一只涂着廉价亮粉色指甲油的手,带着毫不掩饰的恶意,猛地拍在试卷上。卷面瞬间被揉皱,一个刺眼的脚印清晰地印在刚解出的电磁感应大题旁。王艳的声音又尖又利,像碎玻璃划过黑板:“哟,大学霸,又在装模作样呢?十七中的卷子配得上您这尊大佛吗?”她身后的几个女生立刻爆发出夸张又刺耳的哄笑。
林晚握着笔的指尖几不可察地紧了一下,骨节微微泛白。她没抬头,视线甚至没离开卷子上那片污迹。粉笔灰簌簌地落在她乌黑的发顶,也落在她纤长的睫毛上。她只是极其缓慢地吸了一口气,再更缓慢地呼出,仿佛要把胸腔里那股灼热的浊气一点点置换出去。那根用了很久、磨得光滑的旧签字笔,在她指间轻巧地转了个圈,稳稳地停在指尖。

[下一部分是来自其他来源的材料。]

/-! ### `State.complete` -/

@[simp] theorem State.complete_params (s : State) : s.complete.params = s.params := rfl
@[simp] theorem State.complete_arg0 (s : State) : s.complete.arg0 = s.arg0 := rfl
@[simp] theorem State.complete_arg1 (s : State) : s.complete.arg1 = s.arg1 := rfl
@[simp] theorem State.complete_arg2 (s : State) : s.complete.arg2 = s.arg2 := rfl
@[simp] theorem State.complete_arg3 (s : State) : s.complete.arg3 = s.arg3 := rfl
@[simp] theorem State.complete_res0 (s : State) : s.complete.res0 = s.res0 := rfl
@[simp] theorem State.complete_res1 (s : State) : s.complete.res1 = s.res1 := rfl
@[simp] theorem State.complete_prng (s : State) : s.complete.prng = s.prng := rfl
@[simp] theorem State.complete_aliasN (s : State) : s.complete.aliasN = s.aliasN := rfl
@[simp] theorem State.complete_seedLen (s : State) : s.complete.seedLen = s.seedLen := rfl
@[simp] theorem State.complete_flen (s : State) : s.complete.flen = s.flen := rfl
@[simp] theorem State.complete_fcount (s : State) : s.complete.fcount = s.fcount := rfl
@[simp] theorem State.complete_faultInfo (s : State) : s.complete.faultInfo = s.faultInfo := rfl
@[simp] theorem State.complete_fault (s : State) : s.complete.fault = s.fault := rfl
@[simp] theorem State.complete_seeded (s : State) : s.complete.seeded = s.seeded := rfl
@[simp] theorem State.complete_aliasValid (s : State) : s.complete.aliasValid = s.aliasValid := rfl
@[simp] theorem State.complete_faultCode (s : State) : s.complete.faultCode = s.faultCode := rfl
@[simp] theorem State.complete_idx (s : State) : s.complete.idx = s.idx := rfl
@[simp] theorem State.complete_mem (s : State) : s.complete.mem = s.mem := rfl
@[simp] theorem State.complete_latch (s : State) : s.complete.latch = none := rfl
@[simp] theorem State.complete_inputs (s : State) : s.complete.inputs = s.inputs := rfl
@[simp] theorem State.complete_readData (s : State) : s.complete.readData = s.readData := rfl

/-! ### `State.faultEntry` -/

@[simp] theorem State.faultEntry_params (s : State) (code : FaultCode) (addr : Addr) (write : Bool) (opc : Byte) :
    (s.faultEntry code addr write opc).params = s.params := rfl
@[simp] theorem State.faultEntry_arg0 (s : State) (code : FaultCode) (addr : Addr) (write : Bool) (opc : Byte) :
    (s.faultEntry code addr write opc).arg0 = s.arg0 := rfl
@[simp] theorem State.faultEntry_arg1 (s : State) (code : FaultCode) (addr : Addr) (write : Bool) (opc : Byte) :
    (s.faultEntry code addr write opc).arg1 = s.arg1 := rfl
@[simp] theorem State.faultEntry_arg2 (s : State) (code : FaultCode) (addr : Addr) (write : Bool) (opc : Byte) :
    (s.faultEntry code addr write opc).arg2 = s.arg2 := rfl
@[simp] theorem State.faultEntry_arg3 (s : State) (code : FaultCode) (addr : Addr) (write : Bool) (opc : Byte) :
    (s.faultEntry code addr write opc).arg3 = s.arg3 := rfl
@[simp] theorem State.faultEntry_res0 (s : State) (code : FaultCode) (addr : Addr) (write : Bool) (opc : Byte) :
    (s.faultEntry code addr write opc).res0 = s.res0 := rfl
@[simp] theorem State.faultEntry_res1 (s : State) (code : FaultCode) (addr : Addr) (write : Bool) (opc : Byte) :
    (s.faultEntry code addr write opc).res1 = s.res1 := rfl
@[simp] theorem State.faultEntry_prng (s : State) (code : FaultCode) (addr : Addr) (write : Bool) (opc : Byte) :
    (s.faultEntry code addr write opc).prng = s.prng := rfl
@[simp] theorem State.faultEntry_aliasN (s : State) (code : FaultCode) (addr : Addr) (write : Bool) (opc : Byte) :
    (s.faultEntry code addr write opc).aliasN = s.aliasN := rfl
@[simp] theorem State.faultEntry_seedLen (s : State) (code : FaultCode) (addr : Addr) (write : Bool) (opc : Byte) :
    (s.faultEntry code addr write opc).seedLen = s.seedLen := rfl
@[simp] theorem State.faultEntry_flen (s : State) (code : FaultCode) (addr : Addr) (write : Bool) (opc : Byte) :
    (s.faultEntry code addr write opc).flen = s.flen := rfl
@[simp] theorem State.faultEntry_fcount (s : State) (code : FaultCode) (addr : Addr) (write : Bool) (opc : Byte) :
    (s.faultEntry code addr write opc).fcount = s.fcount := rfl
@[simp] theorem State.faultEntry_faultInfo (s : State) (code : FaultCode) (addr : Addr) (write : Bool) (opc : Byte) :
    (s.faultEntry code addr write opc).faultInfo = faultInfoWord addr write opc := rfl
@[simp] theorem State.faultEntry_fault (s : State) (code : FaultCode) (addr : Addr) (write : Bool) (opc : Byte) :
    (s.faultEntry code addr write opc).fault = true := rfl
@[simp] theorem State.faultEntry_seeded (s : State) (code : FaultCode) (addr : Addr) (write : Bool) (opc : Byte) :
    (s.faultEntry code addr write opc).seeded = s.seeded := rfl
@[simp] theorem State.faultEntry_aliasValid (s : State) (code : FaultCode) (addr : Addr) (write : Bool) (opc : Byte) :
    (s.faultEntry code addr write opc).aliasValid = s.aliasValid := rfl
@[simp] theorem State.faultEntry_faultCode (s : State) (code : FaultCode) (addr : Addr) (write : Bool) (opc : Byte) :
    (s.faultEntry code addr write opc).faultCode = code.bits := rfl
@[simp] theorem State.faultEntry_idx (s : State) (code : FaultCode) (addr : Addr) (write : Bool) (opc : Byte) :
    (s.faultEntry code addr write opc).idx = s.idx := rfl
@[simp] theorem State.faultEntry_mem (s : State) (code : FaultCode) (addr : Addr) (write : Bool) (opc : Byte) :
    (s.faultEntry code addr write opc).mem = s.mem := rfl
@[simp] theorem State.faultEntry_latch (s : State) (code : FaultCode) (addr : Addr) (write : Bool) (opc : Byte) :
    (s.faultEntry code addr write opc).latch = none := rfl
@[simp] theorem State.faultEntry_inputs (s : State) (code : FaultCode) (addr : Addr) (write : Bool) (opc : Byte) :
    (s.faultEntry code addr write opc).inputs = s.inputs := rfl
@[simp] theorem State.faultEntry_readData (s : State) (code : FaultCode) (addr : Addr) (write : Bool) (opc : Byte) :
    (s.faultEntry code addr write opc).readData = s.readData := rfl

/-! ### `State.commandFault` -/

@[simp] theorem State.commandFault_params (s : State) (code : FaultCode) (opc : Byte) :
    (s.commandFault code opc).params = s.params := rfl
@[simp] theorem State.commandFault_arg0 (s : State) (code : FaultCode) (opc : Byte) :
    (s.commandFault code opc).arg0 = s.arg0 := rfl
@[simp] theorem State.commandFault_arg1 (s : State) (code : FaultCode) (opc : Byte) :
    (s.commandFault code opc).arg1 = s.arg1 := rfl
@[simp] theorem State.commandFault_arg2 (s : State) (code : FaultCode) (opc : Byte) :
    (s.commandFault code opc).arg2 = s.arg2 := rfl
@[simp] theorem State.commandFault_arg3 (s : State) (code : FaultCode) (opc : Byte) :
    (s.commandFault code opc).arg3 = s.arg3 := rfl
@[simp] theorem State.commandFault_res0 (s : State) (code : FaultCode) (opc : Byte) :
    (s.commandFault code opc).res0 = s.res0 := rfl
@[simp] theorem State.commandFault_res1 (s : State) (code : FaultCode) (opc : Byte) :
    (s.commandFault code opc).res1 = s.res1 := rfl
@[simp] theorem State.commandFault_prng (s : State) (code : FaultCode) (opc : Byte) :
    (s.commandFault code opc).prng = s.prng := rfl
@[simp] theorem State.commandFault_aliasN (s : State) (code : FaultCode) (opc : Byte) :
    (s.commandFault code opc).aliasN = s.aliasN := rfl
@[simp] theorem State.commandFault_seedLen (s : State) (code : FaultCode) (opc : Byte) :
    (s.commandFault code opc).seedLen = s.seedLen := rfl
@[simp] theorem State.commandFault_flen (s : State) (code : FaultCode) (opc : Byte) :
    (s.commandFault code opc).flen = s.flen := rfl
@[simp] theorem State.commandFault_fcount (s : State) (code : FaultCode) (opc : Byte) :
    (s.commandFault code opc).fcount = s.fcount := rfl
@[simp] theorem State.commandFault_faultInfo (s : State) (code : FaultCode) (opc : Byte) :
    (s.commandFault code opc).faultInfo = faultInfoWord 0x00000018#32 true opc := rfl
@[simp] theorem State.commandFault_fault (s : State) (code : FaultCode) (opc : Byte) :
    (s.commandFault code opc).fault = true := rfl
@[simp] theorem State.commandFault_seeded (s : State) (code : FaultCode) (opc : Byte) :
    (s.commandFault code opc).seeded = s.seeded := rfl
@[simp] theorem State.commandFault_aliasValid (s : State) (code : FaultCode) (opc : Byte) :
    (s.commandFault code opc).aliasValid = s.aliasValid := rfl
@[simp] theorem State.commandFault_faultCode (s : State) (code : FaultCode) (opc : Byte) :
    (s.commandFault code opc).faultCode = code.bits := rfl
@[simp] theorem State.commandFault_idx (s : State) (code : FaultCode) (opc : Byte) :
    (s.commandFault code opc).idx = s.idx := rfl
@[simp] theorem State.commandFault_mem (s : State) (code : FaultCode) (opc : Byte) :
    (s.commandFault code opc).mem = s.mem := rfl
@[simp] theorem State.commandFault_latch (s : State) (code : FaultCode) (opc : Byte) :
    (s.commandFault code opc).latch = none := rfl
@[simp] theorem State.commandFault_inputs (s : State) (code : FaultCode) (opc : Byte) :
    (s.commandFault code opc).inputs = s.inputs := rfl
@[simp] theorem State.commandFault_readData (s : State) (code : FaultCode) (opc : Byte) :
    (s.commandFault code opc).readData = s.readData := rfl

“这题,”林晚终于开口,声音平静得没有一丝波澜,像投入深潭的石子,激不起半点涟漪,“你用左手拍卷子的时候,重心不稳,力臂估算错误,所以脚印的受力点偏移了。”她抬起眼,目光平静地掠过王艳那张因错愕而有些扭曲的脸,落在她身后的窗户上。一只误闯进来的麻雀正徒劳地撞击着脏污的玻璃,发出“噗噗”的闷响。“就像那只鸟,方向错了,再用力也是徒劳。”

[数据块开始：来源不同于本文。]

/-- FRAG_BYTES below FLEN_MAX and above 2^24 are refused (R6). -/
theorem test_params_refuse_fragBytes :
    ¬ Params.Legal { Config.params with fragBytes := 4095 } ∧
    ¬ Params.Legal { Config.params with fragBytes := 2 ^ 24 + 1 } := by decide

/-- SEED_MAX below 32 and above 2^24 are refused (R6). -/
theorem test_params_refuse_seedMax :
    ¬ Params.Legal { Config.params with seedMax := 31 } ∧ ¬ Params.Legal { Config.params with seedMax := 2 ^ 24 + 1 } := by
  decide

/-- The parameters of `State.reset`, the smallest and the largest legal ones are accepted (R6). -/
theorem test_params_accepted :
    Params.Legal Config.params ∧ Params.Legal ⟨1, 1, 1, 32⟩ ∧ Params.Legal ⟨2 ^ 21, 2 ^ 24, 2 ^ 24, 2 ^ 24⟩ := by decide

/-! ### Decoding, words written out from R90 and R94 -/

/-- OPC in bits [7:0], one command of each family. -/
theorem test_decode_families :
    decode 0b0000000000000000000000000000000000000000000000000000000000000000#64 = .ok .nop ∧
    decode 0b0000000000000000000000000000000000000000000000000000000000000011#64 = .ok .prngSeedHash ∧
    decode 0b0000000000000000000000000000000000000000000000000000000000001010#64 = .ok .prngNextInt ∧
    decode 0b0000000000000000000000000000000000000000000000000000000000010010#64 = .ok .aliasSampleRng ∧
    decode 0b0000000000000000000000000000000000000000000000000000000000011000#64 = .ok .select ∧
    decode 0b0000000000000000000000000000000000000000000000000000000000100001#64 = .ok .part := ⟨rfl, rfl, rfl, rfl, rfl, rfl⟩

/-- The rest of the opcode map, word by word (R94). -/
theorem test_decode_rest :
    decode 0x01#64 = .ok .prngSeedWords ∧ decode 0x02#64 = .ok .prngSeedBytes32 ∧ decode 0x04#64 = .ok .prngSeedU32 ∧
    decode 0x08#64 = .ok .prngNext ∧ decode 0x09#64 = .ok .prngNextDouble ∧ decode 0x0B#64 = .ok .prngNextByte ∧
    decode 0x0C#64 = .ok .prngNextBytes ∧ decode 0x0D#64 = .ok .prngJump ∧ decode 0x0E#64 = .ok .prngLongJump ∧
    decode 0x10#64 = .ok .aliasBuild ∧ decode 0x11#64 = .ok .aliasSample ∧ decode 0x20#64 = .ok .mix :=
  ⟨rfl, rfl, rfl, rfl, rfl, rfl, rfl, rfl, rfl, rfl, rfl, rfl⟩

/-- A reserved bit and a reserved OPC are refused by name (R91, R95). -/
theorem test_decode_refuses :
    decode 0x0000000000000100#64 = .error .reservedBits ∧ decode 0x0000000000000005#64 = .error .reservedOpcode ∧
    decode 0x00000000000000FF#64 = .error .reservedOpcode := ⟨rfl, rfl, rfl⟩

/-- Every row's word, placed by `withFetchWord`, is run by the first step after reset. -/
theorem test_fetch_word_runs :
    Instr.all.all (fun i => decodeTableWord 64 (opcodeOf i).toNat == some i &&
      nextIs (step (State.reset.withFetchWord 64 (opcodeOf i).toNat)) (fun t => t.latch == none && t.inputs == [])) =
      true := by decide +kernel

/-! ### Functions, check values of the rules -/

/-- `sha256("abc")` (R118). -/
theorem test_sha256_abc :
    pack256 (sha256 [0x61#8, 0x62#8, 0x63#8]) =
      ⟨0xba7816bf8f01cfea#64, 0x414140de5dae2223#64, 0xb00361a396177a9c#64, 0xb410ff61f20015ad#64⟩ := by decide +kernel

/-- The mapping of draws to [0, 1) (95_test_vectors.md 3.1). -/
theorem test_double_mapping :
    [0x0#64, 0x1#64, 0x800#64, 0x20000000000000#64, 0x8000000000000000#64, 0xfffffffffffff7ff#64].map drawDouble =
      [0x0#64, 0x3bf0000000000000#64, 0x3ca0000000000000#64, 0x3f40000000000000#64, 0x3fe0000000000000#64,
        0x3fefffffffffffff#64] := by decide +kernel

/-! ### Commands, one step each -/

/-- NOP leaves STATUS at 0 (R220's example). -/
theorem test_nop : nextIs (exec .nop { State.reset with latch := some 0#64 }) (fun t => t.statusWord == 0#64) = true := by
  decide +kernel

/-- 95_test_vectors.md 3.1. -/
theorem test_seed_words :
    nextIs (exec .prngSeedWords { State.reset with arg0 := 1#64, arg1 := 2#64, arg2 := 3#64, arg3 := 4#64 })
      (fun t => t.prng == ⟨1#64, 2#64, 3#64, 4#64⟩ && t.seeded) = true := by decide +kernel

/-- R126's example: first byte most significant. -/
theorem test_seed_bytes32 :
    nextIs (exec .prngSeedBytes32 thirtyTwoBytes)
      (fun t => t.prng == ⟨0x0001020304050607#64, 0x08090a0b0c0d0e0f#64, 0x1011121314151617#64, 0x18191a1b1c1d1e1f#64⟩) =
      true := by decide +kernel

/-- R127's example "Wolf". -/
theorem test_seed_hash : nextIs (exec .prngSeedHash wolfBytes) (fun t => t.prng == wolf.prng && t.seeded) = true := by
  decide +kernel

/-- R127's corner case SEED_LEN = 0. -/
theorem test_seed_hash_empty :
    nextIs (exec .prngSeedHash State.reset)
      (fun t => t.prng == ⟨0xe3b0c44298fc1c14#64, 0x9afbf4c8996fb924#64, 0x27ae41e4649b934c#64, 0xa495991b7852b855#64⟩) =
      true := by decide +kernel

/-- R128's example. -/
theorem test_seed_u32 :
    nextIs (exec .prngSeedU32 { State.reset with arg0 := 0x598c84dc#64 })
      (fun t => t.prng == ⟨0x530c1f0542883298#64, 0x051e4efa4adbf209#64, 0xc7f9d8e794fb62fd#64, 0x3fd4b48739694080#64⟩) =
      true := by decide +kernel

/-- R129's example. -/
theorem test_next :
    nextIs (exec .prngNext words1234)
      (fun t => t.res0 == 0x2d00#64 && t.prng == ⟨0x7#64, 0x0#64, 0x40002#64, 0x0000c00000000000#64⟩) = true := by
  decide +kernel

/-- A draw after reset: STATUS and FAULT_INFO (95_test_vectors.md 3.1). -/
theorem test_next_unseeded :
    nextIs (exec .prngNext State.reset)
      (fun t => t.statusWord == 0x0202#64 && t.faultInfo == 0x0000080100000018#64) = true := by decide +kernel

/-- R130's example. -/
theorem test_next_double : nextIs (exec .prngNextDouble wolf) (fun t => t.res0 == 0x3fe233e31b8c7724#64) = true := by
  decide +kernel

/-- The draw 2^64 − 1024 is E_RANGE and S stays (R130). -/
theorem test_next_double_range :
    nextIs (exec .prngNextDouble drawTooLarge) (fun t => t.statusWord == 0x0506#64 && t.prng == drawTooLarge.prng) = true := by
  decide +kernel

/-- `nextInt(1, 10)` of "Wolf" (R131). -/
theorem test_next_int :
    nextIs (exec .prngNextInt { wolf with arg0 := 1#64, arg1 := 10#64 }) (fun t => t.res0 == 6#64) = true := by
  decide +kernel

/-- The widest legal range (95_test_vectors.md 3.1). -/
theorem test_next_int_widest :
    nextIs (exec .prngNextInt { wolf with arg0 := 1#64, arg1 := 0xffffffffffffffff#64 })
      (fun t => t.res0 == 0x919f18dc63b92001#64) = true := by decide +kernel

/-- R132's example. -/
theorem test_next_byte : nextIs (exec .prngNextByte wolf) (fun t => t.res0 == 0x91#64) = true := by decide +kernel

/-- The first four bytes of R133's example. -/
theorem test_next_bytes :
    nextIs (exec .prngNextBytes { wolf with arg0 := 4#64 })
      (fun t => outBytes t 4 == some [0x91#8, 0x6e#8, 0xc6#8, 0x5c#8] && outBytes t 5 == none) = true := by decide +kernel

/-- R134's example. -/
theorem test_jump :
    nextIs (exec .prngJump words1234)
      (fun t => t.prng == ⟨0x8c7a153956b5f3d1#64, 0x701f1a713401d85e#64, 0x6527f66a65469085#64, 0x8386b786c4408050#64⟩) =
      true := by decide +kernel

/-- R135's example. -/
theorem test_long_jump :
    nextIs (exec .prngLongJump words1234)
      (fun t => t.prng == ⟨0x096a8eb71295a400#64, 0xdbf84991e50f4516#64, 0x534ee745810d2a0e#64, 0x31655ca1a2215bf1#64⟩) =
      true := by decide +kernel

/-- R156's example: both tables. -/
theorem test_alias_build :
    nextIs (exec .aliasBuild fourWeights)
      (fun t => (List.range 4).all (fun i =>
        readWordCell t.mem .prob i == readWordCell fourTables.mem .prob i &&
        readWordCell t.mem .aliasTab i == readWordCell fourTables.mem .aliasTab i) && t.aliasN == 4#64 && t.aliasValid) =
      true := by decide +kernel

/-- Weights −1, 2: E_OPERAND (95_test_vectors.md 3.2). -/
theorem test_alias_build_negative :
    nextIs (exec .aliasBuild { State.reset with
        mem := writeWordCells [] .weight 0 [0xbff0000000000000#64, 0x4000000000000000#64], arg0 := 2#64 })
      (fun t => t.statusWord == 0x0402#64 && t.aliasN == 0#64) = true := by decide +kernel

/-- r1 = 0, r2 = PROB[0]: the alias (R157's example). -/
theorem test_alias_sample :
    nextIs (exec .aliasSample { fourTables with arg0 := 0#64, arg1 := 0x3fd1111111111111#64 }) (fun t => t.res0 == 2#64) =
      true := by decide +kernel

/-- r1 = 1.0: E_OPERAND (R157). -/
theorem test_alias_sample_operand :
    nextIs (exec .aliasSample { fourTables with arg0 := 0x3ff0000000000000#64 }) (fun t => t.faultCode == 0x04#8) = true := by
  decide +kernel

/-- The first sample of R158's example. -/
theorem test_alias_sample_rng : nextIs (exec .aliasSampleRng fourTables) (fun t => t.res0 == 3#64) = true := by
  decide +kernel

/-- Neither built nor seeded: E_NOTABLE comes first (R239). -/
theorem test_alias_sample_rng_priority :
    nextIs (exec .aliasSampleRng State.reset) (fun t => t.faultCode == 0x03#8) = true := by decide +kernel

/-- R186's example: the set {0, 2, 3, 5, 6, 8}. -/
theorem test_select :
    nextIs (exec .select selectTen) (fun t => t.idx == 0x16d && t.res0 == 6#64 && t.res1 == 0#64) = true := by
  decide +kernel

/-- seqNum = seqLen is still a pure fragment (R183). -/
theorem test_select_pure :
    nextIs (exec .select { selectTen with arg0 := 9#64 }) (fun t => t.idx == 0x100 && t.res0 == 1#64 && t.res1 == 1#64) =
      true := by decide +kernel

/-- R205's example. -/
theorem test_mix :
    nextIs (exec .mix threeFragments)
      (fun t => outBytes t 4 == some [0xfe#8, 0x02#8, 0xfc#8, 0x04#8] && t.res0 == 2#64 && t.idx == 0x5) = true := by
  decide +kernel

/-- A bit of IDX at FCOUNT is E_OPERAND (95_test_vectors.md 3.4). -/
theorem test_mix_index : nextIs (exec .mix { threeFragments with idx := 0x8 }) (fun t => t.faultCode == 0x04#8) = true := by
  decide +kernel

王艳的脸瞬间涨成猪肝色,嘴唇哆嗦着,却一个字也憋不出来。周围的哄笑声像是被掐住了脖子,戛然而止,只剩下那只麻雀还在执拗地撞着玻璃。林晚不再理会,重新低下头,手指微动,笔尖在布满脚印的卷面空白处,行云流水般划下全新的演算轨迹。几笔勾勒,一个清晰简洁的受力分析图跃然纸上,旁边是两种截然不同、却同样直指核心的解法。她甚至没给那个脚印半分眼神。

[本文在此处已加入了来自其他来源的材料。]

-- ==== Sys2Proof/Word.lean ====
section
/-! DEFINITION. The fixed word widths of the block's ports (R75, R76, R80): nothing here is computed. -/

namespace Sys2Proof

/-- A byte of a frame's data buffer (R33: "A byte is 8 bits") and one 8-bit operand field of a command word (R76). -/
abbrev Byte := BitVec 8

/-- The 32-bit values of the ports: the command word `cw`, the operand `xdata`, `Frame.id`, the result `rx` (R76, R80). -/
abbrev Word := BitVec 32

/-- The 64-bit values of the ports: the operand `wdata` and the result `rdata`, byte `j` in bits `[8j+7:8j]` (R76, R80). -/
abbrev DWord := BitVec 64

/-- An identifier or a routing key of the route table: 11 bits (R70, R20). -/
abbrev Ident := BitVec 11

end Sys2Proof
end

下课铃终于刺耳地响起,像一道救命的赦令。教室里瞬间被桌椅碰撞的噪音和解放般的喧哗填满。王艳恶狠狠地剜了林晚一眼,带着她那群跟班,像一股裹挟着沙尘的风,刮出了教室。
林晚慢条斯理地收拾好书本,把那本边角卷起、被翻得几乎散架的《高等数学》小心地塞进洗得发白的帆布包里。拉链合上的瞬间,包侧一个不起眼的小袋里,露出几页打印纸的边缘,上面隐约可见“全国中学生物理竞赛决赛”的字样。她站起身,帆布包单肩挎着,背脊挺得笔直,穿过喧闹混乱的人群,走向门口。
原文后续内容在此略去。